**WHAT IS EXPECTED**
Only the lines with "signals" in them need to be copied from the listing.

**AVAILABLE DATA**
-- ==== Sys2Proof/Tests/Slice0.lean ====
section
/-! SUPPORT. Tests: one step each, with figures of the manual's worked sequences and cases; the refusals of
ill-formed commands; and, for each obligation with hypotheses, states and operands that meet them. -/

-- One after the other: the kernel evaluations below are many, and side by side they ask for too many threads.
set_option Elab.async false

namespace Sys2Proof.Tests

open Sys2Proof.Machine

/-! ### A branch in the middle of its day -/

/-- The state after a command. -/
def after (c : Instr) (s : State) : State :=
  match exec c s with
  | .next t => t
  | _ => s

/-- Whether a command answers a next state that satisfies a test. -/
def gives (c : Instr) (s : State) (p : State → Bool) : Bool :=
  match exec c s with
  | .next t => p t
  | _ => false

/-- A teller signed on at the drop of the same number. -/
def teller (n : Nat) (role : Role) (drawer : Option Nat) : Teller :=
  ⟨n, role, false, 7, 500000, 0, drawer, .active, some n, 0, none, 0⟩

/-- A home definition of class 1. -/
def homeDef (cash : CashEffect) (account : AccountEffect) (routing : Routing) : Definition :=
  ⟨1, cash, account, routing, .home, false, false, .own, [65]⟩

/-- A currency exchange of class 2. -/
def exchangeDef (cash : CashEffect) (account : AccountEffect) (mode : CurrencyMode) : Definition :=
  ⟨2, cash, account, .localOnly, mode, false, false, .own, [66]⟩

/-- A full account of the SAT with no passbook part. -/
def account (n : Nat) (snapshot : Int) (limit : Nat) : SatEntry := ⟨n, .full, snapshot, limit, 0, false, 0, none⟩

/-- The passbook part of chapter 9's worked sequence: lines L1, L2 and L3 pending at page 7, line 23. -/
def book : Passbook :=
  ⟨500000, 620000, .line 7 23,
    [⟨none, .text [65], 1, 150000, .branch, some 118⟩, ⟨none, .text [66], 1, -40000, .standIn, some 233⟩,
      ⟨none, .text [67], 1, 10000, .branch, some 301⟩], ⟨0, 0, none⟩, none, none⟩

/-- Tellers 1 and 2 with drawers 1 and 2, supervisors 3 and 4 (3 with drawer 3, 4 the chief teller with the
reserve) and teller 5 in training, each at the drop of the same number; printers 25 and 26; the link OFFLINE.
Code `n` is definition `n`: 0 a LOCAL cash-in, 1 a stand-in cash withdrawal, 2 an online-only cash deposit, 3 a
BUY to cash, 4 a stand-in deposit. The rate record is that of section 4.4's cases. -/
def branch : State := { State.reset with
  retainedLost := false
  lpc := { State.reset.lpc with
    cycle := none
    drops := State.reset.lpc.drops.map fun d =>
      if d.addr ≤ 5 then { d with state := .active, sigs := { d.sigs with keyOperate := ⟨true, none⟩ } }
      else if d.addr = 25 then { d with state := .active, sigs := { d.sigs with bookIn := ⟨true, none⟩ } }
      else if d.addr = 26 then { d with state := .active }
      else d }
  rqu := { State.reset.rqu with
    tellers := [teller 1 .teller (some 1), teller 2 .teller (some 2), teller 3 .supervisor (some 3),
      teller 4 .chiefTeller (some 0), { teller 5 .teller none with training := true }]
    codeMap := [(0, 0), (1, 1), (2, 2), (3, 3), (4, 4)]
    definitions := [(0, homeDef .cashIn .noAccount .localOnly), (1, homeDef .cashOut .debit .standInAllowed),
      (2, homeDef .cashIn .credit .onlineOnly), (3, exchangeDef .cashOut .noAccount .buyForeign),
      (4, homeDef .cashIn .credit .standInAllowed)]
    routes := [(0, ⟨0, BitVec.allOnes 12, .localAccount⟩)] }
  csu := { State.reset.csu with
    drawers := State.reset.csu.drawers.map fun d =>
      if d.number < 4 then
        { d with
          home := { d.home with opening := 700000 }, foreign := { d.foreign with opening := 12000 }
          assigned := some (if d.number = 0 then 4 else d.number) }
      else d
    denomHome := [10000, 1000, 100, 5], denomForeign := [100] }
  siu := { State.reset.siu with
    sat := [account 11 300000 200000, account 37 50000 100000,
      { account 52 0 0 with book := some book }]
    rate := some ⟨⟨1456250, 1456250, 5, 100, 3600⟩, 30000⟩ }
  jnc := ⟨[], 0, 30000, 30000, true, false⟩
  tkc := { State.reset.tkc with nodeQueue := [] }
  pbu := { State.reset.pbu with
    sessions := State.reset.pbu.sessions.map fun z => if z.drop = some 25 then { z with state := .identify } else z }
  dyc := { State.reset.dyc with
    day := .opened, date := some ⟨2024, 2, 29⟩, time := some ⟨8, 0, 0⟩
    params := { State.reset.dyc.params with toleranceHome := 100 } } }

/-- The branch with its link ONLINE after LINE-CHECK 41. -/
def online : State := { branch with
  tkc := { branch.tkc with link := .online, supervision := .running 10, lastCheck := some 41 } }

/-- A header for the strapped branch. -/
def head (slot tag : Nat) : FrameHeader := ⟨1, slot, tag⟩

/-- The fields of a request. -/
def ask (code : Nat) (acct home : Option Nat) : TxnFields :=
  ⟨.value code, acct, (home.map Field.value).getD .absent, .absent⟩

def dropOf (s : State) (a : Nat) : Drop := (s.dropAt a).getD default
def tellerNo (s : State) (n : Nat) : Teller := (s.tellerOf n).getD default
def drawerNo (s : State) (n : Nat) : Drawer := (s.drawerAt n).getD default
def messages (s : State) (a : Nat) : List DownMessage := (dropOf s a).outbound

/-- The outcome of the work item of a drop. -/
def outcomeAt (s : State) (a : Nat) : Option Result := (s.txnAt a).bind Txn.outcome

/-! ### Ill-formed commands are refused by their checks -/

/-- Section 1.2: addresses run from 1 to 28. -/
theorem test_wf_drop : (Instr.noticeNext 0).wf = false ∧ (Instr.noticeNext 29).wf = false ∧
    (Instr.noticeNext 28).wf = true := by decide

/-- R185: the strap fields have 12, 3 and 2 bits. -/
theorem test_wf_straps : (Instr.powerOn ⟨4096, 0, 0⟩ true).wf = false ∧ (Instr.powerOn ⟨1, 8, 0⟩ true).wf = false ∧
    (Instr.powerOn ⟨1, 0, 4⟩ true).wf = false ∧ (Instr.powerOn ⟨4095, 7, 3⟩ true).wf = true := by decide

/-- R89, R186: slots run from 0 to 7, branch and tag have 16 bits. -/
theorem test_wf_header : (Instr.dayEnd ⟨65536, 7, 0⟩).wf = false ∧ (Instr.dayEnd ⟨1, 8, 0⟩).wf = false ∧
    (Instr.dayEnd ⟨1, 7, 65536⟩).wf = false ∧ (Instr.dayEnd ⟨65535, 7, 65535⟩).wf = true := by decide

/-- R1, R186: a cycle returns 31 halves of 20 bytes. -/
theorem test_wf_cycle : (Instr.cycleReturn ⟨true, true, List.replicate 30 (List.replicate 20 0)⟩).wf = false ∧
    (Instr.cycleReturn ⟨true, true, List.replicate 31 (List.replicate 19 0)⟩).wf = false ∧
    (Instr.cycleReturn ⟨true, true, List.replicate 31 (List.replicate 20 0)⟩).wf = true := by decide

/-- R55, R121: reasons run from 1 to 99. -/
theorem test_wf_reason : (Instr.adviceException (head 6 1) 0).wf = false ∧
    (Instr.txnReply (head 0 1) (.declined 100)).wf = false ∧ (Instr.txnReply (head 0 1) (.declined 99)).wf = true := by
  decide

/-- R142: pages run from 1 to 32, lines from 1 to 24, accounts have 12 digits. -/
theorem test_wf_stripe : (Instr.bookPresent 25 (.read 52 (.line 33 1))).wf = false ∧
    (Instr.bookPresent 25 (.read 52 (.line 1 25))).wf = false ∧
    (Instr.bookPresent 25 (.read 1000000000000 .full)).wf = false ∧
    (Instr.bookPresent 25 (.read 52 (.line 32 24))).wf = true := by decide

/-- R92, R99, R145, R168: check numbers have 8 bits, online slots run to 5, a FETCH-REPLY has at most 16 lines,
block numbers have 16 bits. -/
theorem test_wf_counts : (Instr.lineCheck (head 7 0) 256).wf = false ∧ (Instr.replyTimerExpiry 6).wf = false ∧
    (Instr.fetchReply (head 0 1) (List.replicate 17 ⟨⟨2024, 1, 1⟩, [65], none⟩)).wf = false ∧
    (Instr.blockAck (head 7 0) 65536).wf = false ∧ (Instr.replyTimerExpiry 5).wf = true := by decide

/-- No row of the table has bits, so no word spells a command. -/
theorem test_decode : decodeTableWord 8 0 = none ∧ State.reset.withFetchWord 8 0 = State.reset := ⟨rfl, rfl⟩

/-! ### The supply, the pins and the loop -/

/-- R180, R183: a kept day comes back, and NODE-STATUS STARTED is raised. -/
theorem test_powerOn : gives (.powerOn ⟨7, 1, 2⟩ true) { branch with supply := false } (fun t =>
    t.dyc.day == .opened && t.straps == ⟨7, 1, 2⟩ && t.nobodySignedOn && t.tkc.link == .offline &&
      t.tkc.nodeQueue == [⟨0, .nodeStatus (.started .powerOn true .opened 0)⟩]) = true := by decide +kernel

/-- R180: what is volatile does not survive. -/
theorem test_powerLoss : gives .powerLoss online (fun t =>
    !t.isRunning && t.tkc.link == .offline && t.dyc.day == .opened && t.siu == online.siu) = true := by decide +kernel

theorem test_resetPinAssert : gives .resetPinAssert online (fun t => !t.isRunning && t.nobodySignedOn) = true := by
  decide +kernel

/-- R181: on a store that is not valid, the RETAINED-LOST mark is set. -/
theorem test_resetPinRelease : gives (.resetPinRelease ⟨1, 0, 0⟩) { branch with resetLow := true, storeValid := false }
    (fun t => t.retainedLost && t.storeValid && t.dyc.day == .noDay && t.siu.sat == []) = true := by decide +kernel

/-- R180, R184: the report carries the RESTART frame's tag. -/
theorem test_restart : gives (.restart (head 7 9) ⟨1, 0, 0⟩) online (fun t =>
    t.tkc.nodeQueue == [⟨9, .nodeStatus (.started .restart true .opened 0)⟩]) = true := by decide +kernel

/-- R127: the clock stops at its largest value, and counts with the reset pin held low too. -/
theorem test_dayClockTick : gives .dayClockTick { branch with resetLow := true } (fun t => t.jnc.clock == 30001 && t.jnc.clockKept == 30001) =
    true ∧ gives .dayClockTick { branch with jnc := { branch.jnc with clock := 4294967295 } }
      (fun t => t.jnc.clock == 4294967295) = true := by decide +kernel

/-- R1, R2, R184: slots 29 to 31 are EMPTY in the default map, and an ABSENT drop's slot carries an offer, in the first
cycle that recovery sends and in one that starts. -/
theorem test_cycleStart : State.reset.lpc.cycle =
      some (.marker :: (List.replicate 28 .offer ++ List.replicate 3 .filler)) ∧
    gives .cycleStart (State.reset.onLpc fun l => { l with cycle := none })
      (fun t => t.lpc.cycle == State.reset.lpc.cycle) = true := by decide +kernel

/-- A clean empty upstream half of slot `n` with its signalling bits (R186). -/
def cleanHalf (n signals : Nat) : List Byte :=
  let l : List Byte := [BitVec.ofNat 8 (4 + signals), BitVec.ofNat 8 n, 0] ++ List.replicate 16 0
  l ++ [segmentCheck l]

/-- A good returned cycle with keys on, in which slot 1 brings `h`. -/
def goodCycle (h : List Byte) : ReturnedCycle :=
  ⟨true, true, h :: (List.range' 2 30).map fun n => cleanHalf n (if n ≤ 5 then 32 else 0)⟩

/-- The branch with a cycle on the ring and drop 1 changed. -/
def cycling (f : Drop → Drop) : State := (branch.modifyDrop 1 f).onLpc fun l => { l with cycle := some [] }

/-- Chapter 1's worked sequence, cycle c1: a CHECK-ERROR takes the score from 90 to 98. -/
theorem test_cycleReturn_error : gives (.cycleReturn (goodCycle [])) (cycling fun d => { d with score := 90 })
    (fun t => (dropOf t 1).score == 98 && (dropOf t 1).state == .degraded && (dropOf t 1).statusMark) = true := by
  decide +kernel

/-- Cycle c3: the confirmed SELF-FAULT fences the drop at score 192 and suspends the session; the mark stays clear. -/
theorem test_cycleReturn_fence : gives (.cycleReturn (goodCycle (cleanHalf 1 160)))
    (cycling fun d => { d with score := 97, state := .degraded, sigs := { d.sigs with selfFault := ⟨false, some true⟩ } })
    (fun t => (dropOf t 1).score == 192 && (dropOf t 1).state == .fenced && !(dropOf t 1).statusMark &&
      (tellerNo t 1).session == .suspended) = true := by decide +kernel

/-- R12: the eighth slipped cycle in a row brings LOOP-FAULT. -/
theorem test_cycleNotBackAtPeriodEnd : gives .cycleNotBackAtPeriodEnd
    ((cycling id).onLpc fun l => { l with slipRun := 7 })
    (fun t => t.lpc.loop == .loopFault && t.lpc.slips == 1 && t.lpc.cycle == none) = true := by decide +kernel

/-- R10, R15, R77: an announce of the other type is discarded; one of the table's type makes the drop ACTIVE, and a
printer's closed drawer ends an alert that its drop holds. -/
theorem test_announce : gives (.announce 6 .printer ⟨false, true, false, false⟩) branch
      (fun t => (dropOf t 6).state == .absent) = true ∧
    gives (.announce 6 .teller ⟨false, true, false, false⟩) branch
      (fun t => (dropOf t 6).state == .active && (dropOf t 6).sigs.keyOperate.confirmed) = true ∧
    gives (.announce 27 .printer ⟨false, false, false, false⟩) (branch.modifyDrop 27 fun d =>
      { d with alert := true, sigs := { d.sigs with drawerOpen := ⟨true, none⟩ } })
      (fun t => !(dropOf t 27).alert) = true := by decide +kernel

/-- Section 1.9's worked sequence: notices 13 to 20 retained, drop 1 in group 2 with next number 10. -/
def noticed : State := (branch.modifyDrop 1 fun d => { d with group := 2, nextNotice := 10 }).onLpc fun l =>
  { l with
    noticeCounter := 21
    notices := (List.range' 13 8).map fun n => ⟨n, if n = 14 then 2 else if n = 17 then 3 else 1, [65]⟩ }

theorem test_noticeNext : gives (.noticeNext 1) noticed (fun t =>
    messages t 1 == [.notice 14 [65] (some 3)] && (dropOf t 1).nextNotice == 15 &&
      unseenCount t.lpc.notices (dropOf t 1) == 1) = true := by decide +kernel

theorem test_notice : gives (.notice (head 7 0) 3 [66]) noticed (fun t =>
    t.lpc.notices.map Notice.number == List.range' 14 8 && t.lpc.noticeCounter == 22) = true := by decide +kernel

/-! ### The transaction path -/

/-- R42, R57: an omitted amount is taken as 0, and its AMOUNT-RANGE names that figure. -/
theorem test_omitted_amount : branch.earlyRefusal (tellerNo branch 1) (ask 0 none none) =
    some (.amountRange, some ⟨.home, .cashIn, some 0⟩) := by decide +kernel

/-- Section 3.2's worked example of a route search. -/
theorem test_routes :
    let r : List (Nat × Route) := [(0, ⟨987000000, 0b111111000000, .refuse⟩), (1, ⟨900000000, 0b111111111000, .localAccount⟩)]
    routeResult r 987654321 = .refuse ∧ routeResult r 912345678 = .localAccount ∧
      routeResult r 100912345678 = .otherBranch := by decide +kernel

/-- The rate record of section 4.4's cases, with other units or rates. -/
def rateOf (buy sell unitForeign : Nat) : Option RateRecord := some ⟨⟨buy, sell, 5, unitForeign, 3600⟩, 30000⟩

/-- An exchange request of a foreign amount. -/
def exchange (n : Nat) : TxnFields := ⟨.value 3, some 11, .absent, .value n⟩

**EXERCISE ANSWER**
def cleanHalf (n signals : Nat) : List Byte :=
  let l : List Byte := [BitVec.ofNat 8 (4 + signals), BitVec.ofNat 8 n, 0] ++ List.replicate 16 0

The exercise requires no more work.